Hunters continue to enjoy success in early bear seasons

BECKLEY, W.Va. — The early black bear hunting seasons for 2018 are complete and indications are the number of bears killed in those seasons remained fairly steady in West Virginia.

West Virginia Division of Natural Resources Bear Project Leader Colin Carpenter revealed the numbers on last Saturday’s West Virginia Outdoors. Hunters in Mingo, Logan, Wyoming, and McDowell Counties in the earliest season killed 110 bears. A seven day early season in the traditional mountain counties resulted in 310 bears killed, which was down from last year, but according to Carpenter still within the range of the normal numbers taken there. The final early season was in Boone, Fayette, Raleigh, and Kanawha Counties. Hunters in those four counties killed just under 80 bears–which is within ten of the number killed in 2017.

“The harvest has been staying pretty stable in the early season,” Carpenter said.

Originally the early seasons were created for a couple of reasons. First, to hopefully reduce the number of black bears in those areas where they’ve grown beyond what is considered the proper number and second to give bear hunters additional hunting opportunities. By staging the hunts in September and early October biologist say they have insured at least some of those bears killed are females, which will stem the population growth.
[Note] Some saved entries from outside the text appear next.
-- ==== Sys2Proof/Machine/State.lean ====
section
/-! DEFINITION. The state of the machine as plain data (10_state.md R20 to R40), the reasons a step can stop, and
reset. -/

namespace Sys2Proof.Machine

/-- `FMT`, 2 bits (10_state.md R21). Value 3 is never held: there is no such constructor. -/
inductive Fmt where
  | unset
  | fmt16
  | fmt18
  deriving DecidableEq, Repr, Inhabited

/-- `XFER`, 1 bit (10_state.md R22). -/
inductive Xfer where
  | bytewise
  | bulk
  deriving DecidableEq, Repr, Inhabited

/-- `PHASE`, 2 bits (10_state.md R25). -/
inductive Phase where
  | idle
  | windowProgrammed
  | ramArmed
  | streaming
  deriving DecidableEq, Repr, Inhabited

/-- The request latch (10_state.md R26). `kind`'s four 2-bit codes are the four kinds. -/
structure Latch where
  kind : Kind
  x0 : Half
  y0 : Half
  x1len : Half
  y1 : Half
  flags : BitVec 3
  base : Word
  l : Word
  oreq : Word
  deriving DecidableEq, Repr

/-- The window registers `WIN_CS`, `WIN_CE`, `WIN_RS`, `WIN_RE`, `WIN_OVR`, `WIN_ORIENT` (10_state.md R28). -/
structure Window where
  cs : Half
  ce : Half
  rs : Half
  re : Half
  ovr : BitVec 3
  orient : Byte
  deriving DecidableEq, Repr

/-- Which host-readable registers a request has written since reset (the MODEL's own, log 13): the stream working
registers, the window registers, `RES_B0` to `RES_B2` with `RES_N`, `RES_RUN`, `RES_O`. The others read as the free
value chosen at reset (93_implementation_defined.md U11). -/
structure Written where
  stream : Bool
  win : Bool
  resB : Bool
  resRun : Bool
  resO : Bool
  deriving DecidableEq, Repr

/-- What the outside world does to the engine (log 1). -/
inductive Input where
  /-- The host presents an encoded instruction: a request's descriptor (30_encoding.md R80), or a packet alone
  (log 3). -/
  | present (w : Wire)
  /-- The host writes bytes to the ColorSource memory at consecutive addresses (20_memory.md R61). -/
  | store (addr : Nat) (bytes : List Byte)
  /-- The engine is reset with this `ORIENT_DEFAULT` (70_reset_and_hazards.md R210, R219). -/
  | reset (orientDefault : Byte)
  deriving DecidableEq, Repr

/-- The ColorSource memory: (address, byte) pairs, addresses strictly rising. A listed address is readable and holds
that byte; an unlisted address is not readable (20_memory.md R52, log 9). -/
abbrev Memory := List Host.Cell

/-- The whole state. -/
structure State where
  /-- The parameters of this machine (00_scope.md R7 to R11). -/
  cfg : Params
  /-- `FMT`. -/
  fmt : Fmt
  /-- `XFER`. -/
  xfer : Xfer
  /-- `ORIENT_BASE` (10_state.md R23). -/
  orientBase : Byte
  /-- `OVR` (10_state.md R24): bit 0 RH, bit 1 RV, bit 2 TP. -/
  ovr : BitVec 3
  /-- `PHASE`. -/
  phase : Phase
  /-- The request latch. -/
  latch : Latch
  /-- `NPIX` (10_state.md R27). -/
  npix : Word
  /-- `REMAIN` (10_state.md R27). -/
  remain : Word
  /-- `CUR_O` (10_state.md R27). -/
  curO : Word
  /-- The window registers. -/
  win : Window
  /-- `RES_B0` (10_state.md R29). -/
  resB0 : Byte
  /-- `RES_B1`. -/
  resB1 : Byte
  /-- `RES_B2`. -/
  resB2 : Byte
  /-- `RES_N`. -/
  resN : BitVec 2
  /-- `RES_RUN`. -/
  resRun : Word
  /-- `RES_O`. -/
  resO : Word
  /-- `STAGE` (10_state.md R33): its `STAGE_MAX_PIXELS * 3` bytes, byte 0 first. -/
  stage : List Byte
  /-- The ColorSource memory (the host's). -/
  mem : Memory
  /-- The Transport trace so far, oldest event first (00_scope.md R16; output, never read by the engine). -/
  trace : List Event
  /-- What the host will do next, soonest first (log 1). -/
  inbox : List Input
  /-- How many free values have been used (the MODEL's own, log 7). -/
  draws : Nat
  /-- Which registers hold a request's result (the MODEL's own, log 13). -/
  written : Written
  /-- How many resets there have been since the first: which free values the registers without a reset value read as
  (the MODEL's own, log 13). -/
  resets : Nat
  deriving DecidableEq, Repr

/-- Why the machine stops. -/
inductive Fault where
  /-- A draw reads a ColorSource byte that is not readable: the engine is stuck (20_memory.md R52). Raised by the two
  streaming paths. Safe: no claim about what follows can be proved. -/
  | unreadable (addr : Nat)
  /-- The host stores to an address outside the 32-bit ColorSource space (20_memory.md R50, log 10). Safe. -/
  | noSuchAddress (addr : Nat)
  /-- A transition of 45_stream_emitter.md R170 is due with `FMT` unset, `L = 0` or `CUR_O >= L`, which no draw leaves
  behind (log 15). Raised by `phaseStep` from states no run reaches. Safe. -/
  | brokenDraw
  deriving DecidableEq, Repr

/-- What the model gives no meaning. -/
inductive Refusal where
  /-- An instruction without a meaning in this model, by its mnemonic. No arm answers this. Safe. -/
  | notModelled (mnemonic : String)
  /-- A reserved descriptor encoding (30_encoding.md R85, R86). Raised by `runWire`; also by SETFMT's meaning for the
  codes the decoder refuses. Safe. -/
  | reservedEncoding
  /-- A request, or a packet, presented while `PHASE` is not Idle (60_exceptions.md R195). Raised by `runWire`. Safe. -/
  | reentry
  /-- ENCODE, ENCHSV or a draw that would stream, with `FMT` unset (41_color_codec.md R112, 45_stream_emitter.md R163).
  Safe. -/
  | formatUnset
  /-- CURNORM or CURRUN with `L = 0` (43_color_cycle_cursor.md R131, R132). Safe. -/
  | zeroCycle
  /-- An AW or DRAW request outside the device extent (44_address_window.md R141). Safe. -/
  | outOfExtent
  /-- A pattern that passes the top of the address space (20_memory.md R51). Safe. -/
  | addressOverflow
  /-- A fast-path draw longer than the staging buffer (45_stream_emitter.md R163). Safe. -/
  | stageOverflow
  /-- A bracket that is none of the six packets (00_scope.md R5 (a), 30_encoding.md R96, log 3). Raised by `runWire`;
  also by DATA's meaning for an empty burst. Safe. -/
  | notAPacket
  /-- The host stores to memory while a draw is in progress (70_reset_and_hazards.md R217, log 10). Safe. -/
  | storeDuringDraw
  /-- The host reads a register while a draw is in progress (70_reset_and_hazards.md R223). Raised by `hostRead`.
  Safe. -/
  | readDuringDraw
  deriving DecidableEq, Repr

/-- `n` fresh free bytes, the first of them the `k`-th (log 7). -/
def freeBytes (k : Nat) : Nat → List Byte
  | 0 => []
  | n + 1 => Config.freeByte k :: freeBytes (k + 1) n

/-- The state right after reset, for a machine with parameters `p` (10_state.md R39). `FMT`, `XFER`, `ORIENT_BASE`,
`OVR`, `PHASE` and the trace are the spec's; every register the spec leaves unspecified holds 0, and `KIND` Pixel
(DESIGN CHOICE, log 4), which no host read shows (log 13); every byte of the staging buffer holds a free value (log 8);
the memory and the inbox list nothing. -/
def State.resetOf (p : Params) : State where
  cfg := p
  fmt := .unset
  xfer := .bytewise
  orientBase := p.orientDefault
  ovr := 0
  phase := .idle
  latch := { kind := .pixel, x0 := 0, y0 := 0, x1len := 0, y1 := 0, flags := 0, base := 0, l := 0, oreq := 0 }
  npix := 0
  remain := 0
  curO := 0
  win := { cs := 0, ce := 0, rs := 0, re := 0, ovr := 0, orient := 0 }
  resB0 := 0
  resB1 := 0
  resB2 := 0
  resN := 0
  resRun := 0
  resO := 0
  stage := freeBytes 0 p.stageSize
  mem := []
  trace := []
  inbox := []
  draws := p.stageSize
  written := { stream := false, win := false, resB := false, resRun := false, resO := false }
  resets := 0

/-- The state right after reset of the machine with the spec's default parameters (log 5). -/
def State.reset : State := State.resetOf Params.default

end Sys2Proof.Machine
end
The biggest drawback is the temperature. The first season, held over Labor Day weekend, had hunters and their dogs coping with triple digit heat. but Carpenter said evidently it didn’t deter anyone.

“It doesn’t seem to and we weren’t sure when we opened the season that early if that would deter participation,” he explained. “But you have to remember a lot of these hunters have been training their dogs all summer anyway in those temperatures so they were used to it.”

Still, hunters had to take precautions to protect their prized hounds.

“Some guys I talked to said they separated dogs so they’d have one group resting one day so you’d have some to run the next,” he said. “It’s so steep and so hot, it can be rough.”

Still sportsmen have responded to the early seasons positively and continue to travel to the southern coalfields for a hunting trip.

“We’ve been doing it so long, especially in Raleigh, Boone, Fayette, and Kanawha County, I have never talked to a hunter who hasn’t participated in at least one of those early seasons,” Carpenter said.

This weekend there is another early bear season to coincide with the antlerless hunting seasons on private land in some counties of West Virginia.